With the rest of the thousands of college courses offered by South Carolina’s technical colleges, two-year colleges and four-year colleges and universities, it is up to the receiving school to decide whether they’ll accept those credits, Mullins said.
“The academic landscape is changing,” he said. “In the past, students entered and finished at one institution, or enrolled in a technical school and transferred to a four-year institution. But with today’s technology, students can take online courses from all over the state and the nation.”
The Web site includes some out-of-state schools as well as all 33 South Carolina public higher education institutions.

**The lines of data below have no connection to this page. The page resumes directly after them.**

-- ==== Sys2Proof/Machine/Advance.lean ====
section
/-! DEFINITION. `advance()` as the spec assembles it, phase by phase, with the value it returns, for every value of the
parameters of R6 (R80 to R86, R90); the instruction as one step (R91); calls per instruction (R89, R90); and the driver
(R93). `Sys2Proof.Machine.step` is `advance` at the chosen parameters, read by instruction. -/

namespace Sys2Proof.Machine

/-- What `advance()` returns (R80, D6). -/
inductive Result where
  | running
  | halted
  | fault (f : Fault)
deriving DecidableEq, Repr

/-- What the call that left this state returned, and every later call does if it is terminal (R80, R81). -/
def State.result (s : State) : Result :=
  match s.fault with
  | some r => .fault (.undefinedOpcode r)
  | none => if s.halt then .halted else .running

/-- The transition of a defined instruction for any parameters, by mnemonic. -/
def transition (c : Config) (m : Opcode) (n : Nibble) (s : State) : State :=
  match m with
  | .nop => nopTransition c n s
  | .lda => ldaTransition c n s
  | .add => addTransition c n s
  | .sub => subTransition c n s
  | .sta => staTransition c n s
  | .ldi => ldiTransition c n s
  | .jmp => jmpTransition c n s
  | .jc => jcTransition c n s
  | .jz => jzTransition c n s
  | .out => outTransition c n s
  | .hlt => hltTransition c n s

/-- `advance()` (R81 to R86): exactly one transition, or none on a terminal machine. -/
def advance (c : Config) (s : State) : State × Result :=
  match s.fault with
  | some r => (s, .fault (.undefinedOpcode r))
  | none =>
    if s.halt then (s, .halted)
    else
      match s.cyc with
      | .latchPC => (s.latchPC, .running)
      | .fetch p =>
        match decodeUnder c.opc (s.memRead p) with
        | .instr m n => (s.fetchDefined m n, .running)
        | .invalid _ _ =>
          match c.undefPolicy with
          | .fault => (s.takeUndefinedOpcode p, .fault (.undefinedOpcode ⟨p, s.memRead p⟩))
      | .ex1 .hlt n => (transition c .hlt n s, .halted)
      | .ex1 m n => (transition c m n s, .running)
      | .ex2 m n => (transition c m n s, .running)
      | .ex3 m _ => (transition c m 0 s, .running)

/-- The state after `k` calls of `advance()`: a function of the starting state and `k` alone (R145, R168). -/
def advanceN (c : Config) : Nat → State → State
  | 0, s => s
  | k + 1, s => advanceN c k (advance c s).1

/-- The net effect of one instruction, every right-hand side evaluated in the starting state (R91). It is the spec's for
a machine with `CYC = LatchPC`; a terminal machine is left as it is (R33). This is also what the one-shot interpreter
must compute per instruction (R92). -/
def instrStep (c : Config) (s : State) : State :=
  if s.terminal then s
  else
    let p := s.pc
    let b := s.memRead p
    let q := nextAddress p
    let t := s.touch
    match decodeUnder c.opc b with
    | .invalid _ _ => { t with pc := q, fault := some ⟨p, b⟩, cyc := .fetch p }
    | .instr .nop _ => { t with pc := q }
    | .instr .lda n => { t with pc := q, a := s.memRead n }
    | .instr .add n => { t with pc := q, a := (aluAdd s.a (s.memRead n)).1, flags := (aluAdd s.a (s.memRead n)).2 }
    | .instr .sub n =>
      { t with pc := q, a := (aluSub c.subCarry s.a (s.memRead n)).1, flags := (aluSub c.subCarry s.a (s.memRead n)).2 }
    | .instr .sta n => { t with pc := q, mem := Memory.write s.mem n s.a }
    | .instr .ldi n => { t with pc := q, a := zext8 n }
    | .instr .jmp n => { t with pc := n }
    | .instr .jc n => { t with pc := if s.flags.c then n else q }
    | .instr .jz n => { t with pc := if s.flags.z then n else q }
    | .instr .out _ => { t with pc := q, out := s.out ++ [s.a] }
    | .instr .hlt n => { t with pc := q, halt := true, cyc := .ex1 .hlt n }

/-- The state after `k` instructions by R91. -/
def instrStepN (c : Config) : Nat → State → State
  | 0, s => s
  | k + 1, s => instrStepN c k (instrStep c s)

/-- `advance()` calls one instruction takes, from `CYC = LatchPC` to its return there, its halt or its fault, both calls
included (R89 under `uniform5`, R90 under `early_exit`). -/
def callsOf (pp : PhasePolicy) : Decoded → Nat
  | .invalid _ _ => 2
  | .instr m _ =>
    match pp, m with
    | _, .hlt => 3
    | .uniform5, _ => 5
    | .earlyExit, .nop | .earlyExit, .ldi | .earlyExit, .jmp | .earlyExit, .jc | .earlyExit, .jz
    | .earlyExit, .out => 3
    | .earlyExit, .lda | .earlyExit, .sta => 4
    | .earlyExit, .add | .earlyExit, .sub => 5

/-- How a run under fuel ended: the driver's two returns, or no return yet (R93, R167). -/
inductive RunEnd where
  | halted
  | fault (f : Fault)
  /-- the fuel is spent and the machine is running: neither a good end nor a fault (U5) -/
  | outOfFuel
deriving DecidableEq, Repr

/-- The execution driver: `advance()` until it returns something other than `running`, under fuel (R93, D17). -/
def run (c : Config) : Nat → State → State × RunEnd
  | 0, s => (s, .outOfFuel)
  | k + 1, s =>
    match advance c s with
    | (t, .halted) => (t, .halted)
    | (t, .fault f) => (t, .fault f)
    | (t, .running) => run c k t

end Sys2Proof.Machine
end

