-- ==== Sys2Proof/Tests/Slice0.lean ====
section
/-! SUPPORT. The model's own tests. Expected results are the spec's: the vectors of 95_test_vectors.md, named in each
comment, or the encodings of 30_encoding.md section 3. Then, for each statement with hypotheses, a witness that meets them. -/

namespace Sys2Proof.Tests

open Sys2Proof Sys2Proof.Machine

/-- The machine after reset but for its cycle state; no longer fresh. -/
def based (c : Cyc) : State := { State.reset with cyc := c, fresh := false }

/-- The machine after reset with one byte at address 0; no longer fresh. -/
def placed (b : Byte) : State := { State.reset with mem := Memory.write [] 0 b, fresh := false }

/-- One field of the state an operation answers with. -/
def after {α : Type} (o : Host.Outcome State Fault Refusal) (field : State → α) : Option α :=
  match o with
  | .next t => some (field t)
  | .fault _ => none
  | .refused _ => none

/-- Whether an operation answers with this refusal. -/
def refusedWith (o : Host.Outcome State Fault Refusal) (r : Refusal) : Bool :=
  match o with
  | .refused r' => r == r'
  | .next _ | .fault _ => false

/-- Whether an operation answers with this fault. -/
def faultsWith (o : Host.Outcome State Fault Refusal) (f : Fault) : Bool :=
  match o with
  | .fault f' => f == f'
  | .next _ | .refused _ => false

/-! ## Checks on what is given from outside, each with an ill-formed term -/

theorem test_image_of_16_is_well_formed : imageWellFormed (List.replicate 16 0x00) = true := by decide
theorem test_image_of_15_is_ill_formed : imageWellFormed (List.replicate 15 0x00) = false := by decide
theorem test_image_of_17_is_ill_formed : imageWellFormed (List.replicate 17 0x00) = false := by decide
theorem test_default_opcode_map_is_well_formed : opcodeMapWellFormed defaultOpc = true := by decide
theorem test_constant_opcode_map_is_ill_formed : opcodeMapWellFormed (fun _ => 0x3) = false := by decide
theorem test_hlt_with_a_nibble_is_not_canonical : (Instr.hlt 11).canonical = false := by decide
theorem test_hlt_0_is_canonical : (Instr.hlt 0).canonical = true := by decide
theorem test_memory_listing_a_zero_is_ill_formed : Memory.wf [(3, 0x00)] = false := by decide
theorem test_memory_out_of_order_is_ill_formed : Memory.wf [(3, 0x01), (2, 0x01)] = false := by decide
theorem test_memory_with_a_17th_cell_is_ill_formed : Memory.wf [(16, 0x01)] = false := by decide

/-! ## Decoding, one word per row, written out from 30_encoding.md section 3 -/

theorem test_decode_nop : decodeTableWord 8 0b00000111 = some (.nop 7) := by decide
theorem test_decode_lda : decodeTableWord 8 0b00011100 = some (.lda 12) := by decide
theorem test_decode_add : decodeTableWord 8 0b00101111 = some (.add 15) := by decide
theorem test_decode_sub : decodeTableWord 8 0b00111110 = some (.sub 14) := by decide
theorem test_decode_sta : decodeTableWord 8 0b01001010 = some (.sta 10) := by decide
theorem test_decode_ldi : decodeTableWord 8 0b01010101 = some (.ldi 5) := by decide
theorem test_decode_jmp : decodeTableWord 8 0b01100001 = some (.jmp 1) := by decide
theorem test_decode_jc : decodeTableWord 8 0b01111001 = some (.jc 9) := by decide
theorem test_decode_jz : decodeTableWord 8 0b10001001 = some (.jz 9) := by decide
theorem test_decode_undef9 : decodeTableWord 8 0b10010000 = some (.undef9 0) := by decide
theorem test_decode_undefA : decodeTableWord 8 0b10100000 = some (.undefA 0) := by decide
theorem test_decode_undefB : decodeTableWord 8 0b10110001 = some (.undefB 1) := by decide
theorem test_decode_undefC : decodeTableWord 8 0b11000010 = some (.undefC 2) := by decide
theorem test_decode_undefD : decodeTableWord 8 0b11011111 = some (.undefD 15) := by decide
theorem test_decode_out : decodeTableWord 8 0b11101001 = some (.out 9) := by decide
theorem test_decode_hlt : decodeTableWord 8 0b11111011 = some (.hlt 11) := by decide
theorem test_decode_two_bytes_is_no_instruction : decodeTableWord 16 0x1C = none := by decide
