-- ==== Sys2Proof/Machine/Registers.lean ====
section
/-! DEFINITION. The register map: every register field of the spec's register tables, with its address, bits, access code
and reset value, and the table of register words. Rules R1, R18, R47, R48, R73, R100, R101, R119, R149, R165, R197,
R248 to R250, R280, R281, R310, R311, R331 to R333, R357, R358, R389 to R391, R429 to R433, R452, R453, R482, R483. -/

namespace Sys2Proof.Machine

/-- The access codes of R4. -/
inductive Access where
  | rw | ro | w1c | wo | sh | pk
deriving DecidableEq, Repr

/-- A register field: the word's byte address, lowest bit, width, access code and reset value. A reset that the spec takes
from OTP or a pin stands here at the value of log entry 2. -/
structure Field where
  addr : Nat
  lo : Nat
  width : Nat
  acc : Access
  reset : Nat
deriving DecidableEq, Repr

/-- A family of register words: the first word's address, the (stride, count) of each index, and the word's fields. -/
structure RegSpec where
  base : Nat
  dims : List (Nat × Nat)
  fields : List Field
deriving DecidableEq, Repr

namespace Reg

/-- SYS_CHIP_ID.TYPE (R1). -/
def SYS_CHIP_ID_TYPE : Field := ⟨0x50000000, 16, 16, .ro, 0x6128⟩
/-- SYS_CHIP_ID.CTL_MAJ (R1). -/
def SYS_CHIP_ID_CTL_MAJ : Field := ⟨0x50000000, 12, 4, .ro, 1⟩
/-- SYS_CHIP_ID.CTL_MIN (R1). -/
def SYS_CHIP_ID_CTL_MIN : Field := ⟨0x50000000, 8, 4, .ro, 0⟩
/-- SYS_CHIP_ID.IOD_MAJ (R1). -/
def SYS_CHIP_ID_IOD_MAJ : Field := ⟨0x50000000, 4, 4, .ro, 1⟩
/-- SYS_CHIP_ID.IOD_MIN (R1). -/
def SYS_CHIP_ID_IOD_MIN : Field := ⟨0x50000000, 1, 3, .ro, 0⟩
/-- SYS_CHIP_ID.ES (R1). -/
def SYS_CHIP_ID_ES : Field := ⟨0x50000000, 0, 1, .ro, 0⟩

/-- SYS_UID_LO.UID (R1). -/
def SYS_UID_LO_UID : Field := ⟨0x50000004, 0, 32, .ro, 0⟩

/-- SYS_UID_HI.UID (R1). -/
def SYS_UID_HI_UID : Field := ⟨0x50000008, 0, 32, .ro, 0⟩

/-- SYS_NODE.ROLE (R18). -/
def SYS_NODE_ROLE : Field := ⟨0x50000010, 31, 1, .pk, 0⟩
/-- SYS_NODE.ARM (R18). -/
def SYS_NODE_ARM : Field := ⟨0x50000010, 28, 3, .pk, 7⟩
/-- SYS_NODE.PARENT (R18). -/
def SYS_NODE_PARENT : Field := ⟨0x50000010, 16, 12, .pk, 0⟩
/-- SYS_NODE.NODE_ID (R18). -/
def SYS_NODE_NODE_ID : Field := ⟨0x50000010, 0, 12, .pk, 0⟩

/-- SYS_TOPO.CELLS (R18). -/
def SYS_TOPO_CELLS : Field := ⟨0x50000014, 24, 6, .pk, 0⟩
/-- SYS_TOPO.ARMS (R18). -/
def SYS_TOPO_ARMS : Field := ⟨0x50000014, 16, 3, .pk, 0⟩
/-- SYS_TOPO.SM_COUNT (R18). -/
def SYS_TOPO_SM_COUNT : Field := ⟨0x50000014, 0, 13, .pk, 0⟩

Eventually, the Web site will allow students at the state’s two-year schools to import the courses they’ve taken into the system and find out exactly how they’ll transfer to an in-state school, Mullins said.
That’s important because many of the transfers are from two-year schools.
Between 2006-08, the number of students transferring from one school to another increased 16.8 percent in South Carolina, according to a commission study.
The number of transfers originating at technical colleges and moving to the state’s three research institutions – the University of South Carolina, Clemson University and the Medical University of South Carolina – increased by 48.5 percent.
The number of students transferring from the technical colleges to the state’s comprehensive teaching colleges rose 15.4 percent, according to the study.
The transfer rate has increased at a higher rate than has the state’s first-time undergraduate enrollment.
The Web site will allow students to see which schools will accept most of their credits and which schools would require them to repeat courses and lose credits.
The site also includes application deadlines and contact information for the state’s colleges. It includes information about transfer agreements between the schools.